-- ==== Sys2Proof/Laws/Result.lean ====
section
/-! SUPPORT. What a command in progress answers if every request completes: its last ISOPEN and its response, followed
position by position (spec 41_open_close R130, R132; 42_transfer R152, R153, R157; 30_encoding R80). -/

namespace Sys2Proof.Machine

/-! ### The bytes still to come -/

/-- Step 6 over these bit positions, each with the next answer where reading, with LOW where not. -/
def gatherByte (ord : BitOrder) (rd : Bool) : List (Fin 8) → Byte → List Level → Byte × List Level
  | [], r, ans => (r, ans)
  | i :: rest, r, ans =>
    if rd then gatherByte ord rd rest (accumulate ord r i (ans.headD .low)) ans.tail
    else gatherByte ord rd rest (accumulate ord r i .low) ans

/-- `n` bytes gathered one after the other, each from 0x00. -/
def gatherBytes (ord : BitOrder) (rd : Bool) : Nat → List Level → List Byte
  | 0, _ => []
  | n + 1, ans =>
    (gatherByte ord rd (List.finRange 8) 0 ans).1 ::
      gatherBytes ord rd n (gatherByte ord rd (List.finRange 8) 0 ans).2

/-- Samples are issued: read enabled and a MISO pin to read. -/
def State.samples (s : State) : Bool := s.rdf && s.misoPin.isSome

/-- The sample of the current bit is still to be issued at this sub-step. -/
def State.sampleToCome (s : State) (x : BitStep) : Bool :=
  s.samples &&
    match x with
    | .mosi => true
    | .clkOn => true
    | .sampleLead => true
    | .clkOff => s.cpha
    | .sampleTrail => s.cpha
    | .acc => false

/-- The rest of the current byte, then the bytes after it, from the answers to come; S as it is where the bit has its
sample. -/
def State.bytesToCome (s : State) (x : BitStep) (ans : List Level) : List Byte :=
  let sample := if s.sampleToCome x then ans.headD .low else s.regS
  let rest := if s.sampleToCome x then ans.tail else ans
  let byte := gatherByte s.bitOrd s.samples ((List.finRange 8).drop (s.regI.val + 1))
    (accumulate s.bitOrd s.rxb s.regI sample) rest
  byte.1 :: gatherBytes s.bitOrd s.samples (s.regN.toNat - (s.regK.toNat + 1)) byte.2

/-- RES at the end of the transfer in progress, from the answers to come. -/
def State.finalRes (s : State) (ans : List Level) : List Byte :=
  match s.seq with
  | .csOn => s.res ++ gatherBytes s.bitOrd s.samples s.regN.toNat ans
  | .bit x => s.res ++ s.bytesToCome x ans
  | _ => s.res

/-- ISOPEN at the end of the command in progress. -/
def State.finalOpen (s : State) : Bool :=
  match s.seq with
  | .opening _ => true
  | .closing _ => false
  | _ => s.isOpen

/-- The responses at the end of the command in progress, from the answers to come. -/
def State.finalResponses (s : State) (ans : List Level) : List Message :=
  match s.seq with
  | .idle => s.responses
  | .opening _ => s.responses ++ [[0]]
  | .closing _ => s.responses ++ [[0]]
  | _ => s.responses ++ [0 :: packBytes (resultBytes s.cmd (s.finalRes ans))]

theorem finalRes_bit {s : State} {x : BitStep} {ans : List Level} (h : s.seq = .bit x) :
    s.finalRes ans = s.res ++ s.bytesToCome x ans := by
  simp [State.finalRes, h]

theorem gatherBytes_succ (ord : BitOrder) (rd : Bool) (n : Nat) (ans : List Level) :
    gatherBytes ord rd (n + 1) ans =
      (gatherByte ord rd (List.finRange 8) 0 ans).1 ::
        gatherBytes ord rd n (gatherByte ord rd (List.finRange 8) 0 ans).2 := rfl

/-- Standing at the start of bit i, its sample still to come, is gathering the bits from i on. -/
theorem startBit_bytesToCome (s : State) (i : Fin 8) (ans : List Level) :
    (s.startBit i).bytesToCome .mosi ans =
      (gatherByte s.bitOrd s.samples ((List.finRange 8).drop i.val) s.rxb ans).1 ::
        gatherBytes s.bitOrd s.samples (s.regN.toNat - (s.regK.toNat + 1))
          (gatherByte s.bitOrd s.samples ((List.finRange 8).drop i.val) s.rxb ans).2 := by
  have h : (List.finRange 8).drop i.val = i :: (List.finRange 8).drop (i.val + 1) := by
    revert i; decide
  have hs : (s.startBit i).samples = s.samples := rfl
  simp only [State.bytesToCome, State.sampleToCome, hs, h, gatherByte]
  cases s.samples <;> simp

/-- Standing at the start of byte k is gathering the bytes from k on. -/
theorem startByte_bytesToCome (s : State) (k : Word) (ans : List Level) (h : k.toNat < s.regN.toNat) :
    (s.startByte k).bytesToCome .mosi ans = gatherBytes s.bitOrd s.samples (s.regN.toNat - k.toNat) ans := by
  obtain ⟨m, hm⟩ : ∃ m, s.regN.toNat - k.toNat = m + 1 := ⟨s.regN.toNat - k.toNat - 1, by omega⟩
  have hm' : s.regN.toNat - (k.toNat + 1) = m := by omega
  have := startBit_bytesToCome { s with regK := k, txb := payloadByte s.cmd k, rxb := 0 } 0 ans
  rw [hm, gatherBytes_succ, ← hm']
  exact this

theorem endByte_finalRes (s : State) (ans : List Level) :
    s.endByte.finalRes ans =
      s.res ++ (s.rxb :: gatherBytes s.bitOrd s.samples (s.regN.toNat - (s.regK.toNat + 1)) ans) := by
  obtain ⟨hk, h⟩ | ⟨hk, h⟩ := endByte_cases s <;> rw [h]
  · have hn : s.regN.toNat < 2 ^ 32 := s.regN.isLt
    have e : (s.regK + 1).toNat = s.regK.toNat + 1 := by
      rw [BitVec.toNat_add]; show (s.regK.toNat + 1) % 2 ^ 32 = _; omega
    have := startByte_bytesToCome { s with res := s.res ++ [s.rxb] } (s.regK + 1) ans (by rw [e]; exact hk)
    simp only [State.finalRes, State.startByte_seq, this, e]
    simp
    rfl
  · have : s.regN.toNat - (s.regK.toNat + 1) = 0 := by omega
    simp [State.finalRes, this, gatherBytes]

theorem accStep_finalRes (s : State) (ans : List Level) :
    s.accStep.finalRes ans = s.res ++ s.bytesToCome .acc ans := by
  have h0 : s.sampleToCome .acc = false := by simp [State.sampleToCome]
  obtain ⟨hi, h⟩ | ⟨hi, h⟩ := accStep_cases s <;> rw [h]
  · have e : (s.regI + 1).val = s.regI.val + 1 := by
      rw [Fin.val_add]; show (s.regI.val + 1) % 8 = _; omega
    have := startBit_bytesToCome { s with rxb := accumulate s.bitOrd s.rxb s.regI s.regS } (s.regI + 1) ans
    rw [finalRes_bit (State.startBit_seq _ _), this, e]
    simp [State.bytesToCome, h0]
    exact ⟨rfl, rfl⟩
  · have : (List.finRange 8).drop (s.regI.val + 1) = [] := by
      apply List.drop_eq_nil_of_le
      simp; omega
    rw [endByte_finalRes]
    simp only [State.bytesToCome, h0, this, gatherByte]
    simp
    rfl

- - -

Check every line of the records above for the string "accumulate". Copy those that hold it.

[Written solution]
    if rd then gatherByte ord rd rest (accumulate ord r i (ans.headD .low)) ans.tail
    else gatherByte ord rd rest (accumulate ord r i .low) ans
    (accumulate s.bitOrd s.rxb s.regI sample) rest
    have := startBit_bytesToCome { s with rxb := accumulate s.bitOrd s.rxb s.regI s.regS } (s.regI + 1) ans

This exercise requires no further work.